/-- A command that meets a busy core stays held (10_state R31). -/
theorem exec_command_of_busy {s : State} (hs : s.seq ≠ .idle) {i : Instr} {cw : Word} (he : encode i = some cw) :
    exec i s = .next (hold cw s) := by
  cases i with
  | enc d w => cases he; exact whenAccepted_busy _ s _ hs
  | pkt => cases he; exact whenAccepted_busy _ s _ hs
  | snd c => cases he; exact whenAccepted_busy _ s _ hs
  | illegal w => cases he; exact whenAccepted_busy _ s _ hs
  | _ => cases he

/-- Settles O6: a host write is a move, and a busy core neither takes a word nor runs a command. -/
theorem commandsAreHeldWhileBusy : Obligations.CommandsAreHeldWhileBusy := fun _ =>
  ⟨fun _ _ ha => step_of_agenda_cons ha, fun _ _ _ hn ha => (step_of_agenda_cons ha).trans (if_neg hn),
    fun hs _ h => step_of_busy_held hs h, fun hs _ _ _ he => exec_command_of_busy hs he⟩

section Status

variable (s : State)

/-- The code of `ERR` (R22). -/
theorem statusWord_err : (statusWord s).extractLsb' 0 4 = errCode s.err := BitVec.extractLsb'_append_eq_right

theorem statusWord_bit4 : (statusWord s).getLsbD 4 = s.bmpValid := by
  simp only [statusWord, BitVec.getLsbD_append]
  simp

theorem statusWord_bit5 : (statusWord s).getLsbD 5 = s.frmValid := by
  simp only [statusWord, BitVec.getLsbD_append]
  simp

theorem statusWord_bit6 : (statusWord s).getLsbD 6 = s.txMode.bit := by
  simp only [statusWord, BitVec.getLsbD_append]
  simp

/-- Above bit 7 the status word is zero (R22). -/
theorem statusWord_upper : (statusWord s).extractLsb' 8 24 = 0#24 := by
  unfold statusWord
  rw [BitVec.extractLsb'_append_eq_of_le (by decide), BitVec.extractLsb'_append_eq_of_le (by decide),
    BitVec.extractLsb'_append_eq_of_le (by decide), BitVec.extractLsb'_append_eq_of_le (by decide)]
  exact BitVec.extractLsb'_append_eq_left

theorem busy_iff : busy s = true ↔ s.seq ≠ .idle := by simp [busy]

end Status

theorem WriteMode.bit_iff (m : WriteMode) : m.bit = true ↔ m = .unacknowledged := by cases m <;> decide

/-- Settles O50: one lemma per field of the status word. -/
theorem statusLayout : Obligations.StatusLayout := by
  intro s
  have herr {k : ErrKind} (h : s.err = k) : (statusWord s).extractLsb' 0 4 = errCode k := h ▸ statusWord_err s
  exact ⟨herr, herr, herr, herr, herr, herr, statusWord_bit4 s, statusWord_bit5 s,
    by rw [statusWord_bit6, WriteMode.bit_iff], by rw [statusWord_bit7, busy_iff], statusWord_upper s⟩

/-- Register numbers above 6 are not listed (R26). -/
theorem registerValue_of_unlisted {n : Nat} (hn : 6 < n) {s : State} : registerValue n s = none := by
  obtain ⟨m, rfl⟩ : ∃ m, n = m + 7 := ⟨n - 7, by omega⟩
  rfl

section HostRead

variable {s : State} {n : Nat} {rest : List Move}

/-- A read of a register whose value the spec states returns it (R26). -/
theorem step_hostRead_of_value {v : Word} (ha : s.agenda = .hostRead n :: rest) (hn : n ≠ 0)
    (hv : registerValue n { s with agenda := rest } = some v) :
    step s = .next { s with agenda := rest, hostData := some (.word v) } := by
  rw [step_of_agenda_cons ha, moveStep, hostReadMove, if_neg hn, hv]
  rfl

/-- A read of any other register but register 0 returns a fresh free value (R26; log 3). -/
theorem step_hostRead_of_free (ha : s.agenda = .hostRead n :: rest) (hn : n ≠ 0)
    (hv : registerValue n { s with agenda := rest } = none) :
    ∃ v, step s = .next { s with agenda := rest, hostData := some (.word v), draws := s.draws + 1 } := by
  rw [step_of_agenda_cons ha, moveStep, hostReadMove, if_neg hn, hv]
  exact ⟨_, rfl⟩

end HostRead

/-- Settles O51: each register number has its value, or none. -/
theorem registerReads : Obligations.RegisterReads := by
  intro s n rest ha
  refine ⟨fun v h => ?_, fun h => ?_⟩
  · rcases h with ⟨rfl, rfl⟩ | ⟨rfl, hv, rfl⟩ | ⟨rfl, hv, rfl⟩ | ⟨rfl, hv, rfl⟩ | ⟨rfl, rfl⟩ | ⟨rfl, rfl⟩
    · exact step_hostRead_of_value ha (by decide) rfl
    · exact step_hostRead_of_value ha (by decide) (if_pos hv)
    · exact step_hostRead_of_value ha (by decide) ((if_pos hv).trans (congrArg some (bmpLen_eq_ofNat s _ rfl)))
    · exact step_hostRead_of_value ha (by decide) (if_pos hv)
    · exact step_hostRead_of_value ha (by decide) rfl
    · exact step_hostRead_of_value ha (by decide) rfl
  · rcases h with hn | ⟨rfl | rfl, hv⟩ | ⟨rfl, hv⟩
    · exact step_hostRead_of_free ha (by omega) (registerValue_of_unlisted hn)
    · exact step_hostRead_of_free ha (by decide) (if_neg (by simp [hv]))
    · exact step_hostRead_of_free ha (by decide) (if_neg (by simp [hv]))
    · exact step_hostRead_of_free ha (by decide) (if_neg (by simp [hv]))

/-- Every byte of a valid bitmap is there (20_memory R51). -/
theorem Inv.read_bitmap {s : State} (hi : Inv s) (hv : s.bmpValid = true) {i : Nat}
    (h : i < bitmapSize s.bmpW.toNat s.bmpH.toNat) : ∃ b, Memory.read s.bmp i = some b := by
  obtain ⟨bs, hlength, hbmp⟩ := (hi.bitmap hv).bytes
  rw [← hlength] at h
  exact ⟨bs[i], by rw [hbmp, Memory.read_ofBytes, List.getElem?_eq_getElem h]⟩

/-- Every byte of a valid frame is there (20_memory R51). -/
theorem Inv.read_frame {s : State} (hi : Inv s) (hv : s.frmValid = true) {o : Nat} (h : o < s.frmLen.toNat) :
    ∃ b, Memory.read s.frm o = some b := by
  obtain ⟨frame, hfrm, hlength, _⟩ := hi.frame_bytes hv
  rw [← hlength] at h
  exact ⟨frame[o], by rw [hfrm, Memory.read_ofBytes, List.getElem?_eq_getElem h]⟩

section BufferMoves

variable {s : State} {i : Nat} {b : Byte}

theorem readBitmapSizeMove_of_valid (hv : s.bmpValid = true) :
    readBitmapSizeMove s = .next (answerRead (.word (bmpDimWord s)) s) := if_pos hv

theorem readBitmapSizeMove_of_invalid (hv : s.bmpValid = false) :
    readBitmapSizeMove s = .refused .bitmapReadRefused := if_neg (by simp [hv])

theorem readBitmapMove_of_written (hv : s.bmpValid = true) (hlt : i < bitmapSize s.bmpW.toNat s.bmpH.toNat)
    (hb : Memory.read s.bmp i = some b) : readBitmapMove i s = .next (answerRead (.byte b) s) := by
  rw [← bmpLen_toNat] at hlt
  rw [readBitmapMove, if_pos ⟨hv, hlt⟩, fetchByte_of_read s hb]

theorem readBitmapMove_of_outside (h : s.bmpValid = false ∨ bitmapSize s.bmpW.toNat s.bmpH.toNat ≤ i) :
    readBitmapMove i s = .refused .bitmapReadRefused := by
  rw [← bmpLen_toNat] at h
  exact if_neg fun ⟨hv, hlt⟩ => h.elim (fun hf => Bool.false_ne_true (hf.symm.trans hv)) (not_le.mpr hlt)

theorem readFrameLengthMove_of_valid (hv : s.frmValid = true) :
    readFrameLengthMove s = .next (answerRead (.word s.frmLen) s) := if_pos hv

theorem readFrameLengthMove_of_invalid (hv : s.frmValid = false) :
    readFrameLengthMove s = .refused .frameReadRefused := if_neg (by simp [hv])

theorem readFrameMove_of_written (hv : s.frmValid = true) (hlt : i < s.frmLen.toNat)
    (hb : Memory.read s.frm i = some b) : readFrameMove i s = .next (answerRead (.byte b) s) := by
  rw [readFrameMove, if_pos ⟨hv, hlt⟩, fetchByte_of_read s hb]

theorem readFrameMove_of_outside (h : s.frmValid = false ∨ s.frmLen.toNat ≤ i) :
    readFrameMove i s = .refused .frameReadRefused :=
  if_neg fun ⟨hv, hlt⟩ => h.elim (fun hf => Bool.false_ne_true (hf.symm.trans hv)) (not_le.mpr hlt)

end BufferMoves

/-- Settles O52: each port answers within its valid buffer, whose bytes the invariant has, and refuses elsewhere. -/
theorem bufferReads : Obligations.BufferReads := by
  intro s i rest hi
  refine ⟨fun ha => ⟨fun hv => ?_, fun hv => ?_⟩, fun ha => ⟨fun hv hlt => ?_, fun h => ?_⟩,
    fun ha => ⟨fun hv => ?_, fun hv => ?_⟩, fun ha => ⟨fun hv hlt => ?_, fun h => ?_⟩⟩
  · exact (step_of_agenda_cons ha).trans (readBitmapSizeMove_of_valid (s := { s with agenda := rest }) hv)
  · exact (step_of_agenda_cons ha).trans (readBitmapSizeMove_of_invalid hv)
  · obtain ⟨b, hb⟩ := hi.read_bitmap hv hlt
    exact ⟨b, hb, (step_of_agenda_cons ha).trans
      (readBitmapMove_of_written (s := { s with agenda := rest }) hv hlt hb)⟩
  · exact (step_of_agenda_cons ha).trans (readBitmapMove_of_outside h)
  · exact (step_of_agenda_cons ha).trans (readFrameLengthMove_of_valid (s := { s with agenda := rest }) hv)
  · exact (step_of_agenda_cons ha).trans (readFrameLengthMove_of_invalid hv)
  · obtain ⟨b, hb⟩ := hi.read_frame hv hlt
    exact ⟨b, hb, (step_of_agenda_cons ha).trans
      (readFrameMove_of_written (s := { s with agenda := rest }) hv hlt hb)⟩
  · exact (step_of_agenda_cons ha).trans (readFrameMove_of_outside h)

/-- Settles O54: the reset move is `resetCore`. -/
theorem resetFromAnywhere : Obligations.ResetFromAnywhere := fun _ _ ha => ⟨_, step_of_agenda_cons ha, rfl⟩

/-- Settles O55: the two moves are `presentMove` and `capabilityMove`. -/
theorem inputMovesSetTheirInput : Obligations.InputMovesSetTheirInput := fun _ _ =>
  ⟨fun _ _ ha => step_of_agenda_cons ha, fun _ ha => step_of_agenda_cons ha⟩

/-- Settles O56: a core that was reset meets the invariant, and `State.reset` is one. -/
theorem resetMeetsInvariant : Obligations.ResetMeetsInvariant := Inv.resetCore State.reset (by decide)

end Sys2Proof.Machine
end

section
/-! Whole-machine safety (10_state R39, 20_memory R53, 93 U7, U8): which steps stop, how `SEQ` moves, and when the
record of writes grows. -/

namespace Sys2Proof.Machine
- - - - -
▸ **About this exercise**
The answer must be one number, the count of lines above that hold the word "resetCore".

▸ **Written response**
2